Renal cell carcinoma (RCC) is extraordinarily resistant to conventional chemotherapy and, thus, it is important to investigate novel anticancer agents. Ishimaru et al (page 2143) evaluated the effect of roscovitine, a pharmacological inhibitor of cyclin dependent kinases (CDKs) on RCC cell lines in vitro. Roscovitine caused dose and time dependent inhibition of CDK2 autophosphorylation, and of CDK9 mediated Pol II phosphorylation in ACHN (p53-wt) and 786-O (p53-inactive) RCC cell lines. The drug also induced apoptosis in both cell lines within a narrow concentration range (approximately 10 μg/ml). Apoptosis induction was more efficient in ACHN cells than in 786-O cells and was at least partly due to the activity of p53. In ACHN cells roscovitine induced apoptosis was associated with induction of p21, and with reduced expression of Akt1, XIAP and phospho-Rb. These changes also were dependent on p53 and were either not present (p21) or showed a different dose pattern (Akt1, XIAP, phospho-Rb) in 786-O cells.

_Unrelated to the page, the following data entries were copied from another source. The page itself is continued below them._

-- ==== Sys2Proof/Laws/State.lean ====
section
/-! SUPPORT. What each update of the state leaves in each field. -/

namespace Sys2Proof.Machine

/-! ### setThread -/

@[simp] theorem State.setThread_iss (s : State) (t : Nat) (x : Thread) : (s.setThread t x).iss = s.iss := rfl
@[simp] theorem State.setThread_agenda (s : State) (t : Nat) (x : Thread) : (s.setThread t x).agenda = s.agenda := rfl
@[simp] theorem State.setThread_free (s : State) (t : Nat) (x : Thread) : (s.setThread t x).free = s.free := rfl
@[simp] theorem State.setThread_births (s : State) (t : Nat) (x : Thread) : (s.setThread t x).births = s.births := rfl
@[simp] theorem State.setThread_gangs (s : State) (t : Nat) (x : Thread) : (s.setThread t x).gangs = s.gangs := rfl
@[simp] theorem State.setThread_moment (s : State) (t : Nat) (x : Thread) : (s.setThread t x).moment = s.moment := rfl
@[simp] theorem State.setThread_cycle (s : State) (t : Nat) (x : Thread) : (s.setThread t x).cycle = s.cycle := rfl
@[simp] theorem State.setThread_thr (s : State) (t : Nat) (x : Thread) : (s.setThread t x).thr = tput s.thr t x := rfl
@[simp] theorem State.setThread_cores (s : State) (t : Nat) (x : Thread) : (s.setThread t x).cores = s.cores := rfl
@[simp] theorem State.setThread_clus (s : State) (t : Nat) (x : Thread) : (s.setThread t x).clus = s.clus := rfl
@[simp] theorem State.setThread_dies (s : State) (t : Nat) (x : Thread) : (s.setThread t x).dies = s.dies := rfl
@[simp] theorem State.setThread_mem (s : State) (t : Nat) (x : Thread) : (s.setThread t x).mem = s.mem := rfl
@[simp] theorem State.setThread_poison (s : State) (t : Nat) (x : Thread) : (s.setThread t x).poison = s.poison := rfl
@[simp] theorem State.setThread_ctxs (s : State) (t : Nat) (x : Thread) : (s.setThread t x).ctxs = s.ctxs := rfl
@[simp] theorem State.setThread_queues (s : State) (t : Nat) (x : Thread) : (s.setThread t x).queues = s.queues := rfl
@[simp] theorem State.setThread_vfs (s : State) (t : Nat) (x : Thread) : (s.setThread t x).vfs = s.vfs := rfl
@[simp] theorem State.setThread_tags (s : State) (t : Nat) (x : Thread) : (s.setThread t x).tags = s.tags := rfl
@[simp] theorem State.setThread_kernels (s : State) (t : Nat) (x : Thread) : (s.setThread t x).kernels = s.kernels := rfl
@[simp] theorem State.setThread_nextSer (s : State) (t : Nat) (x : Thread) : (s.setThread t x).nextSer = s.nextSer := rfl
@[simp] theorem State.setThread_heldDone (s : State) (t : Nat) (x : Thread) : (s.setThread t x).heldDone = s.heldDone := rfl
@[simp] theorem State.setThread_groups (s : State) (t : Nat) (x : Thread) : (s.setThread t x).groups = s.groups := rfl
@[simp] theorem State.setThread_links (s : State) (t : Nat) (x : Thread) : (s.setThread t x).links = s.links := rfl
@[simp] theorem State.setThread_layers (s : State) (t : Nat) (x : Thread) : (s.setThread t x).layers = s.layers := rfl
@[simp] theorem State.setThread_eps (s : State) (t : Nat) (x : Thread) : (s.setThread t x).eps = s.eps := rfl
@[simp] theorem State.setThread_ports (s : State) (t : Nat) (x : Thread) : (s.setThread t x).ports = s.ports := rfl
@[simp] theorem State.setThread_net (s : State) (t : Nat) (x : Thread) : (s.setThread t x).net = s.net := rfl
@[simp] theorem State.setThread_out (s : State) (t : Nat) (x : Thread) : (s.setThread t x).out = s.out := rfl
@[simp] theorem State.setThread_dev (s : State) (t : Nat) (x : Thread) : (s.setThread t x).dev = s.dev := rfl

/-! ### setCore -/

@[simp] theorem State.setCore_iss (s : State) (c : Nat) (x : Core) : (s.setCore c x).iss = s.iss := rfl
@[simp] theorem State.setCore_agenda (s : State) (c : Nat) (x : Core) : (s.setCore c x).agenda = s.agenda := rfl
@[simp] theorem State.setCore_free (s : State) (c : Nat) (x : Core) : (s.setCore c x).free = s.free := rfl
@[simp] theorem State.setCore_births (s : State) (c : Nat) (x : Core) : (s.setCore c x).births = s.births := rfl
@[simp] theorem State.setCore_gangs (s : State) (c : Nat) (x : Core) : (s.setCore c x).gangs = s.gangs := rfl
@[simp] theorem State.setCore_moment (s : State) (c : Nat) (x : Core) : (s.setCore c x).moment = s.moment := rfl
@[simp] theorem State.setCore_cycle (s : State) (c : Nat) (x : Core) : (s.setCore c x).cycle = s.cycle := rfl
@[simp] theorem State.setCore_thr (s : State) (c : Nat) (x : Core) : (s.setCore c x).thr = s.thr := rfl
@[simp] theorem State.setCore_cores (s : State) (c : Nat) (x : Core) : (s.setCore c x).cores = tput s.cores c x := rfl
@[simp] theorem State.setCore_clus (s : State) (c : Nat) (x : Core) : (s.setCore c x).clus = s.clus := rfl
@[simp] theorem State.setCore_dies (s : State) (c : Nat) (x : Core) : (s.setCore c x).dies = s.dies := rfl
@[simp] theorem State.setCore_mem (s : State) (c : Nat) (x : Core) : (s.setCore c x).mem = s.mem := rfl
@[simp] theorem State.setCore_poison (s : State) (c : Nat) (x : Core) : (s.setCore c x).poison = s.poison := rfl
@[simp] theorem State.setCore_ctxs (s : State) (c : Nat) (x : Core) : (s.setCore c x).ctxs = s.ctxs := rfl
@[simp] theorem State.setCore_queues (s : State) (c : Nat) (x : Core) : (s.setCore c x).queues = s.queues := rfl
@[simp] theorem State.setCore_vfs (s : State) (c : Nat) (x : Core) : (s.setCore c x).vfs = s.vfs := rfl
@[simp] theorem State.setCore_tags (s : State) (c : Nat) (x : Core) : (s.setCore c x).tags = s.tags := rfl
@[simp] theorem State.setCore_kernels (s : State) (c : Nat) (x : Core) : (s.setCore c x).kernels = s.kernels := rfl
@[simp] theorem State.setCore_nextSer (s : State) (c : Nat) (x : Core) : (s.setCore c x).nextSer = s.nextSer := rfl
@[simp] theorem State.setCore_heldDone (s : State) (c : Nat) (x : Core) : (s.setCore c x).heldDone = s.heldDone := rfl
@[simp] theorem State.setCore_groups (s : State) (c : Nat) (x : Core) : (s.setCore c x).groups = s.groups := rfl
@[simp] theorem State.setCore_links (s : State) (c : Nat) (x : Core) : (s.setCore c x).links = s.links := rfl
@[simp] theorem State.setCore_layers (s : State) (c : Nat) (x : Core) : (s.setCore c x).layers = s.layers := rfl
@[simp] theorem State.setCore_eps (s : State) (c : Nat) (x : Core) : (s.setCore c x).eps = s.eps := rfl
@[simp] theorem State.setCore_ports (s : State) (c : Nat) (x : Core) : (s.setCore c x).ports = s.ports := rfl
@[simp] theorem State.setCore_net (s : State) (c : Nat) (x : Core) : (s.setCore c x).net = s.net := rfl
@[simp] theorem State.setCore_out (s : State) (c : Nat) (x : Core) : (s.setCore c x).out = s.out := rfl
@[simp] theorem State.setCore_dev (s : State) (c : Nat) (x : Core) : (s.setCore c x).dev = s.dev := rfl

The partial restoration of roscovitine induced apoptosis in 786-O cells by the Mdm-2 inhibitor nutlin-3 suggests that the inactivating mutation of VHL in these cells, and its destabilizing effect on p53, is responsible for the decreased sensitivity to apoptosis. The authors show that the pro-apoptotic effect of roscovitine is restricted to a narrow dose range in RCC cells and is partly dependent on p53, and they conclude that these data provide insight into the role of VHL mutation and p53 in the RCC response to therapeutic CDKs. They suggest that roscovitine may be a novel potential chemotherapeutic agent in a subset of RCC patients if a narrow therapeutic window is used.